Start of Provided records

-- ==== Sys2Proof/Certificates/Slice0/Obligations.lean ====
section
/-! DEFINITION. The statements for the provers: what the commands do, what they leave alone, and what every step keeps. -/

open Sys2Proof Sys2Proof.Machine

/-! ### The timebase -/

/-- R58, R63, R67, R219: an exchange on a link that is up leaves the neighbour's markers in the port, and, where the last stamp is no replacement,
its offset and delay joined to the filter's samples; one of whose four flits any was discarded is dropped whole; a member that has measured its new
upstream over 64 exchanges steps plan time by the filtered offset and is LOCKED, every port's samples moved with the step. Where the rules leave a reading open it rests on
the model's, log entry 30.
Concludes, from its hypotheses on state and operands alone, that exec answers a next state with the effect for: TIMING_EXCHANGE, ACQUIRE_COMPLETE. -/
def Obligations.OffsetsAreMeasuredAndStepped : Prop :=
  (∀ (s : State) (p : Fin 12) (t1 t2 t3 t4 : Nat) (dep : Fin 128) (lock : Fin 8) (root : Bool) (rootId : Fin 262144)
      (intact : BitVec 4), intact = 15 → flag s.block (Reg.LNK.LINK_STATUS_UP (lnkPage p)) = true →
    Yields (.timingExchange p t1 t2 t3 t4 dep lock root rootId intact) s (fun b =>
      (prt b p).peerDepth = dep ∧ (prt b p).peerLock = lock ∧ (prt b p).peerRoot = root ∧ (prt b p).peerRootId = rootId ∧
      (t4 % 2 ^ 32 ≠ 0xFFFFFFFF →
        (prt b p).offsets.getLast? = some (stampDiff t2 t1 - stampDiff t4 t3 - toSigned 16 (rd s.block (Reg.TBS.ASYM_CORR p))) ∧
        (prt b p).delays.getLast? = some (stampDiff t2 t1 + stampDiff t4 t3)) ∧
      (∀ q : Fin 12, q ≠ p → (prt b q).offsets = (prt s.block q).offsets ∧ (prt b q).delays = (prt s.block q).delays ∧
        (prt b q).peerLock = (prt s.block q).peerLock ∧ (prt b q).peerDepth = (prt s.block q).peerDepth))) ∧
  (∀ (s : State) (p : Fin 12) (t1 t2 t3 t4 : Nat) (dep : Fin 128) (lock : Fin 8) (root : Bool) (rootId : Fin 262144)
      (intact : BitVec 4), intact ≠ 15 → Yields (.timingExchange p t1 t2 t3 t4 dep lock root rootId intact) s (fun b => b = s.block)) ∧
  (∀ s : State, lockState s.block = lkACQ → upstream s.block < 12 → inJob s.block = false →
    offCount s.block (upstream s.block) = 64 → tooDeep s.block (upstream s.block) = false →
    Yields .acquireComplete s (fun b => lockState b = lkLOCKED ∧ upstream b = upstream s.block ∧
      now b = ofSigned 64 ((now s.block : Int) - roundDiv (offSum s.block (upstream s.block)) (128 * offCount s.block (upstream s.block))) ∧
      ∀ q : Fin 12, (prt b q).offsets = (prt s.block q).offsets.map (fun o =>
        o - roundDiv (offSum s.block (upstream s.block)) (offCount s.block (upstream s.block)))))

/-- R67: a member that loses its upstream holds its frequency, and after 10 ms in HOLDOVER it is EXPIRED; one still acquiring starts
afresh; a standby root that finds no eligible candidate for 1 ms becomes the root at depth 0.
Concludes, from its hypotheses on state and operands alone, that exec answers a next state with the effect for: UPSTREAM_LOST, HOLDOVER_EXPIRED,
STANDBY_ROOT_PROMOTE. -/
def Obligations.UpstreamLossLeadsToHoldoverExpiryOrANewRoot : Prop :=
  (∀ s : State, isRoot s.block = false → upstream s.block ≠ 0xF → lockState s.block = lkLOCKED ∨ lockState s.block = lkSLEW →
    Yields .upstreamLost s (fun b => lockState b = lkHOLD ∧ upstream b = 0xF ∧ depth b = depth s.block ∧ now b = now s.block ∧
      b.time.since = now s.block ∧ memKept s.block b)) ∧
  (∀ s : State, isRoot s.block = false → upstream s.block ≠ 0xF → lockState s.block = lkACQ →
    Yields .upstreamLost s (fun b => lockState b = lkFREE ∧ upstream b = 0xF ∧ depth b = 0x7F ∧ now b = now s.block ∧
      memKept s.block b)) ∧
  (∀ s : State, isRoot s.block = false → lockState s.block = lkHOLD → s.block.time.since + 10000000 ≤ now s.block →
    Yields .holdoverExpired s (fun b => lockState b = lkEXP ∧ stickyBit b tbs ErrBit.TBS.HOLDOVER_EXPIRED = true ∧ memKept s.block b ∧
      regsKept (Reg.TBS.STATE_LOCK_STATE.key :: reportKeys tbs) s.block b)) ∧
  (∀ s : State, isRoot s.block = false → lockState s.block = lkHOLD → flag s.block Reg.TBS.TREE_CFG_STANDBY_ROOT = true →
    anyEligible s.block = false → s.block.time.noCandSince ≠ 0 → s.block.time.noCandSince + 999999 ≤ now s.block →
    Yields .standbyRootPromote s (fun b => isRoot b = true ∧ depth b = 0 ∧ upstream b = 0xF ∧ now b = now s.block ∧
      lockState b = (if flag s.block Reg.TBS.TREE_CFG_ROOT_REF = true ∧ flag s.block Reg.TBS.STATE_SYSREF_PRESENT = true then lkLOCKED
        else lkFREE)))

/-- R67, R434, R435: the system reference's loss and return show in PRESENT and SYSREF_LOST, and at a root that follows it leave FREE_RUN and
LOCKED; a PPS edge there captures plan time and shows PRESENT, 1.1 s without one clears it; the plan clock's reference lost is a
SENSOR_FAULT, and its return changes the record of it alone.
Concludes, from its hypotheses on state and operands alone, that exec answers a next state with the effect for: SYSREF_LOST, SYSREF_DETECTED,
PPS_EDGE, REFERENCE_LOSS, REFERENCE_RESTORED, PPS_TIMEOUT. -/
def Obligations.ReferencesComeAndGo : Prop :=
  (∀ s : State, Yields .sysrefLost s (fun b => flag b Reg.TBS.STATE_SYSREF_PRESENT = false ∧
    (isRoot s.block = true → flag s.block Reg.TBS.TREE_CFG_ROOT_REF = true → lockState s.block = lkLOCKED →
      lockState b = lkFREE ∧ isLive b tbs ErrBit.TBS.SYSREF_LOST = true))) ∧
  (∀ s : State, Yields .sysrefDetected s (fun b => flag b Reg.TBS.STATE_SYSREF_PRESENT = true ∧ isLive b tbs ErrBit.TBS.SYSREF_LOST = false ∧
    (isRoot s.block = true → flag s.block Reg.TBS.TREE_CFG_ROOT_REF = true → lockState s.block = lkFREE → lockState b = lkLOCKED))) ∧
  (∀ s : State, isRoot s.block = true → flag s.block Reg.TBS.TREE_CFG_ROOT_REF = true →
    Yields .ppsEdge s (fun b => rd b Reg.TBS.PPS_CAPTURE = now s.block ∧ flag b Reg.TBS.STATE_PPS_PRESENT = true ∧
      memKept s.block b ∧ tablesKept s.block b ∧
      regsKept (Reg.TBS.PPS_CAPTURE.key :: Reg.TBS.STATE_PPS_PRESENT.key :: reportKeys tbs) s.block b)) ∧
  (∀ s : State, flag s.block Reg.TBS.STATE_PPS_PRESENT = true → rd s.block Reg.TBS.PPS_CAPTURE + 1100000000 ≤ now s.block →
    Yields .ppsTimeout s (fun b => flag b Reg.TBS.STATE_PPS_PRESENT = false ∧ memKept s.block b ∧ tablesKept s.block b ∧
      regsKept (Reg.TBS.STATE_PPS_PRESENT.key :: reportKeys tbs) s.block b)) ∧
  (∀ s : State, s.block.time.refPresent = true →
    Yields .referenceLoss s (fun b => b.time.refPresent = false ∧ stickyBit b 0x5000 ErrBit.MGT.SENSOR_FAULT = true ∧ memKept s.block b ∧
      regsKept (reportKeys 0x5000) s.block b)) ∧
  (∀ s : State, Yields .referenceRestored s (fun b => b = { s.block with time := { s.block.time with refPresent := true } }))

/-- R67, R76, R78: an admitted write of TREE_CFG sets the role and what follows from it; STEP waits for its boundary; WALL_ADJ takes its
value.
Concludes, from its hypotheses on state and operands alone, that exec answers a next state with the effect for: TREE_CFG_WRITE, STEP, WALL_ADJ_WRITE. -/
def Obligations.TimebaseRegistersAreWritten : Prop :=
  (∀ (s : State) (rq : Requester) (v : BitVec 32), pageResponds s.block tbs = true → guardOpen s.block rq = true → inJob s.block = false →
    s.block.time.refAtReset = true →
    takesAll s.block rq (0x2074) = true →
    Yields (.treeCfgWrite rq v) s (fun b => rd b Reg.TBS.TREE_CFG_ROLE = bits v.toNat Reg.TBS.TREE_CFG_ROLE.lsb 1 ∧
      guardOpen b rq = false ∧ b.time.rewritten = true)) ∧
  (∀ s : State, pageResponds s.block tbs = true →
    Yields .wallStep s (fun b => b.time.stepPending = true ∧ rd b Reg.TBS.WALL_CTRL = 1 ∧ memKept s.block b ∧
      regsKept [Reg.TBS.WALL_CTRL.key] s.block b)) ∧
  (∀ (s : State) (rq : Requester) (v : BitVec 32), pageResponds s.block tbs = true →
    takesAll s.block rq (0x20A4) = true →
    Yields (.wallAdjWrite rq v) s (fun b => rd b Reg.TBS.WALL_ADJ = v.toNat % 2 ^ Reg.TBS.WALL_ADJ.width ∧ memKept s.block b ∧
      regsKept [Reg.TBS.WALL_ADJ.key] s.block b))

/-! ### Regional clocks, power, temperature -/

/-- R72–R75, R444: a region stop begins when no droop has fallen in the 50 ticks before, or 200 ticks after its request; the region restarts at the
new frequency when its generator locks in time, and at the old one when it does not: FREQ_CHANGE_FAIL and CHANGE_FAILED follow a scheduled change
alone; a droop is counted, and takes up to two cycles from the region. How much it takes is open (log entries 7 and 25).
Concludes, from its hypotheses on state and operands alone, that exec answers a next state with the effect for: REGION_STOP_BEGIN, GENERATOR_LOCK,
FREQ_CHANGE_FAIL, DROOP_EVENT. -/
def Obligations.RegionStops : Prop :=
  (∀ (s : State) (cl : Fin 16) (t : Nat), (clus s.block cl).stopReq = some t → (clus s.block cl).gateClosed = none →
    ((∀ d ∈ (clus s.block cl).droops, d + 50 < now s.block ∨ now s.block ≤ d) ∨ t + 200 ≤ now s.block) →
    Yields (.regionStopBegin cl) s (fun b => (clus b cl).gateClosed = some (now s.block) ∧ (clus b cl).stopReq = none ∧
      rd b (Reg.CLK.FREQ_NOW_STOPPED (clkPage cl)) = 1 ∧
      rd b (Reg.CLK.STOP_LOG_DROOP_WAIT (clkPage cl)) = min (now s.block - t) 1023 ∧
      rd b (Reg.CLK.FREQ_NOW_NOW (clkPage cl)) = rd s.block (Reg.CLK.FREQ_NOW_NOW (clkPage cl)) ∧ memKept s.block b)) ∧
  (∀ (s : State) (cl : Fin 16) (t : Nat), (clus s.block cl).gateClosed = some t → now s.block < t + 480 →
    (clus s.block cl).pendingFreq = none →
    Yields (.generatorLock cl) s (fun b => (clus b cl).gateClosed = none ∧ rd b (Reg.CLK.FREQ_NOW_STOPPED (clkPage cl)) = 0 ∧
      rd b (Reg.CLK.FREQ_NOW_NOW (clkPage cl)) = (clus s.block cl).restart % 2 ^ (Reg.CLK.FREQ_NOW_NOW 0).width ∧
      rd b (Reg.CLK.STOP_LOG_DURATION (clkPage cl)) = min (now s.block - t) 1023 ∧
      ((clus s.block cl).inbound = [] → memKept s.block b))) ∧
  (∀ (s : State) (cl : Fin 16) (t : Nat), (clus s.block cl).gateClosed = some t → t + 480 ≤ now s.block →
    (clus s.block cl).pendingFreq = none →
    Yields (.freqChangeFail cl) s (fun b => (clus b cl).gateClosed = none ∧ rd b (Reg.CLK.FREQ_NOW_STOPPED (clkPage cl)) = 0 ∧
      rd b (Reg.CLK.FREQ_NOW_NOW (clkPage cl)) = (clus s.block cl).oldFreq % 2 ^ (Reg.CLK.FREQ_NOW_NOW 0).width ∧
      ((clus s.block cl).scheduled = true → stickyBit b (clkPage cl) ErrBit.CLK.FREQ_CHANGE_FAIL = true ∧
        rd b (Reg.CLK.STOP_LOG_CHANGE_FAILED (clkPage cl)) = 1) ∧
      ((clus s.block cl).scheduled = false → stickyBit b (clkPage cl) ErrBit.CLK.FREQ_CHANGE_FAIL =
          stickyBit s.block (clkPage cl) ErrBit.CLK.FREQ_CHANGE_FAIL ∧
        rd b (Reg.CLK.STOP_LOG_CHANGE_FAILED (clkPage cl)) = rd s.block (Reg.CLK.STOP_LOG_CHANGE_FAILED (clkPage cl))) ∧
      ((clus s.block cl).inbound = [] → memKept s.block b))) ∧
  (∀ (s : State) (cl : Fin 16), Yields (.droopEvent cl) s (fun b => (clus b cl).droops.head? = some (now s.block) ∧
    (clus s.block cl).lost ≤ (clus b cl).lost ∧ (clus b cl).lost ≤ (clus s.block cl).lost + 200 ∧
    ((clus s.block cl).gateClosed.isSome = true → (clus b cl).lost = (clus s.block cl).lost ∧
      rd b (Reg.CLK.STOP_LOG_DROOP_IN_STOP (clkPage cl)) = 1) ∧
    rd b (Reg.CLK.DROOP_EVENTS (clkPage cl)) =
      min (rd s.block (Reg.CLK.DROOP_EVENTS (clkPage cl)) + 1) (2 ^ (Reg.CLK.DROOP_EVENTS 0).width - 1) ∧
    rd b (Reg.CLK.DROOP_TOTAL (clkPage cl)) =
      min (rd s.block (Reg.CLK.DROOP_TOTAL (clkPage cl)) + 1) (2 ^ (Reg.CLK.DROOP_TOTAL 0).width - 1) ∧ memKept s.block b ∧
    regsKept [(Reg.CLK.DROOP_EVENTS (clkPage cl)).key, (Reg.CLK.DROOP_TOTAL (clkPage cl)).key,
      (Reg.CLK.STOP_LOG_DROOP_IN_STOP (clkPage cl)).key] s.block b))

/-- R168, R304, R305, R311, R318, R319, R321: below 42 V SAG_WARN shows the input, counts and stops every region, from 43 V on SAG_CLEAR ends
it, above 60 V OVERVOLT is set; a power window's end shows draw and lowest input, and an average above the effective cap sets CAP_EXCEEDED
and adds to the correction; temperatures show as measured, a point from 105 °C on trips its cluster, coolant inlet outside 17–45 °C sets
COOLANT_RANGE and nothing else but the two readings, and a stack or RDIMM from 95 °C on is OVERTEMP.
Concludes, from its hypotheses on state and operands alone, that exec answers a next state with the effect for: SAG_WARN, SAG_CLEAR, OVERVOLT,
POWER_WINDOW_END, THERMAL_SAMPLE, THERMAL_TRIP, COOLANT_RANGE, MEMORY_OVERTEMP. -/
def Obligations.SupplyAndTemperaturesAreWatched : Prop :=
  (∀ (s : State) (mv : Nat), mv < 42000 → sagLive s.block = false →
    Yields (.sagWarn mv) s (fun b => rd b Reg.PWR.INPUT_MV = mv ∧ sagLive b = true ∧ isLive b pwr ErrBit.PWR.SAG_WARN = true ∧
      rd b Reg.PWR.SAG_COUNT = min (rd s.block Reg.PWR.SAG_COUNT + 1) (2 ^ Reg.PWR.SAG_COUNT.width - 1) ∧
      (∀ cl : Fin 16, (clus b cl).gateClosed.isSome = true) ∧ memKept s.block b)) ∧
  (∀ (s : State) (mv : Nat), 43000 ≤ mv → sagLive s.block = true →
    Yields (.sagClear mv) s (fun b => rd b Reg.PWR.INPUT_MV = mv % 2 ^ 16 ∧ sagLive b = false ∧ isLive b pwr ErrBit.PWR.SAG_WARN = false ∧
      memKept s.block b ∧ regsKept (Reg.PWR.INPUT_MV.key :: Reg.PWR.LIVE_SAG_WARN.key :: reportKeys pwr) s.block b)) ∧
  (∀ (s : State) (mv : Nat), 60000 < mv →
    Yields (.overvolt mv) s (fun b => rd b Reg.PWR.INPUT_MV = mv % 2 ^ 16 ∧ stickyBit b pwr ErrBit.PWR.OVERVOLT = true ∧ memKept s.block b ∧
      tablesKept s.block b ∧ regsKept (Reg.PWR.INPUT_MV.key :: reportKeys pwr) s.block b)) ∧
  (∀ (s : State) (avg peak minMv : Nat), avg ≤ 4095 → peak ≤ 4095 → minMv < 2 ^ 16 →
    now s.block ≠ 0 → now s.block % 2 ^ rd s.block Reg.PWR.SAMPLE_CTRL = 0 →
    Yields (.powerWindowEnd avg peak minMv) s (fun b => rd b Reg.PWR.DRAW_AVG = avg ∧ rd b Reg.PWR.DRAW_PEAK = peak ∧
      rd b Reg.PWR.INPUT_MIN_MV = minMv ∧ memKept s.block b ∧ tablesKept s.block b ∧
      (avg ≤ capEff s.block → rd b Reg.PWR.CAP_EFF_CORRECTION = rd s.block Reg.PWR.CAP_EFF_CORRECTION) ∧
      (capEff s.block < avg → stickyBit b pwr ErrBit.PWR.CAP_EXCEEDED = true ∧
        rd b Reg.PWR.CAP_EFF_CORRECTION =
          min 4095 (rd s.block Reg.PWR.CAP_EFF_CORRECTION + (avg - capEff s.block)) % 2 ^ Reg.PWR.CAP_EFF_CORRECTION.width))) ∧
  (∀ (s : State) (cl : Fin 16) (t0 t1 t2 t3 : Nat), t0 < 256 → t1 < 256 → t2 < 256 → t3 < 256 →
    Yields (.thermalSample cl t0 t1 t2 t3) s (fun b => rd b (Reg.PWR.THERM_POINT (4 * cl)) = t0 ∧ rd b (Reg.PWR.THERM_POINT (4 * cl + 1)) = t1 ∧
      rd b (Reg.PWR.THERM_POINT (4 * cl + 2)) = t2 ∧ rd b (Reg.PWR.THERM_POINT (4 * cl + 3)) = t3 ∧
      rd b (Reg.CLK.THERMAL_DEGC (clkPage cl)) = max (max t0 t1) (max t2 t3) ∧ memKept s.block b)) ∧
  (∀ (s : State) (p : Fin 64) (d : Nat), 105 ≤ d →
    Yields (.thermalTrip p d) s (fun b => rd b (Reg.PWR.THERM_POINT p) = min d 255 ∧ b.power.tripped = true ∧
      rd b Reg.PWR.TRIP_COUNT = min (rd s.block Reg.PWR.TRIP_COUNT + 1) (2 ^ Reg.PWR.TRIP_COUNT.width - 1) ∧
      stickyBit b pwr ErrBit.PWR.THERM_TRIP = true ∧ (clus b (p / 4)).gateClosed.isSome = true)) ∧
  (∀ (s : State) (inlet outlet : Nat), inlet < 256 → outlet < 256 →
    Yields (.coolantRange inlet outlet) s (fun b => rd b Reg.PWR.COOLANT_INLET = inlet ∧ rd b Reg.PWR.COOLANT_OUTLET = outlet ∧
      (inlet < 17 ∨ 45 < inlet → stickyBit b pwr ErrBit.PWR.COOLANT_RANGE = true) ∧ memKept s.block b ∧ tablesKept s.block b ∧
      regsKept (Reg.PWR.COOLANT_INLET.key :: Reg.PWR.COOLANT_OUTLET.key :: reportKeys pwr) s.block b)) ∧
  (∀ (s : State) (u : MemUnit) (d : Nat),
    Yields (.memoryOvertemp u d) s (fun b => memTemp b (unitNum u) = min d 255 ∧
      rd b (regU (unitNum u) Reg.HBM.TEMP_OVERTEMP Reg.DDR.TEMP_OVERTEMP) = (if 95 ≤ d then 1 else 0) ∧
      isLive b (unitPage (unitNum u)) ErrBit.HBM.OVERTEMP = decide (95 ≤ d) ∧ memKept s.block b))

End of Provided records

→ Exercise goal: Of the entries above, repeat exactly the lines between the line with "rd b (Reg.CLK.DROOP_EVENTS" and the line with "it, above 60", inclusive, and no others.

→ Output of the exercise:
    rd b (Reg.CLK.DROOP_EVENTS (clkPage cl)) =
      min (rd s.block (Reg.CLK.DROOP_EVENTS (clkPage cl)) + 1) (2 ^ (Reg.CLK.DROOP_EVENTS 0).width - 1) ∧
    rd b (Reg.CLK.DROOP_TOTAL (clkPage cl)) =
      min (rd s.block (Reg.CLK.DROOP_TOTAL (clkPage cl)) + 1) (2 ^ (Reg.CLK.DROOP_TOTAL 0).width - 1) ∧ memKept s.block b ∧
    regsKept [(Reg.CLK.DROOP_EVENTS (clkPage cl)).key, (Reg.CLK.DROOP_TOTAL (clkPage cl)).key,
      (Reg.CLK.STOP_LOG_DROOP_IN_STOP (clkPage cl)).key] s.block b))

/-- R168, R304, R305, R311, R318, R319, R321: below 42 V SAG_WARN shows the input, counts and stops every region, from 43 V on SAG_CLEAR ends
it, above 60 V OVERVOLT is set; a power window's end shows draw and lowest input, and an average above the effective cap sets CAP_EXCEEDED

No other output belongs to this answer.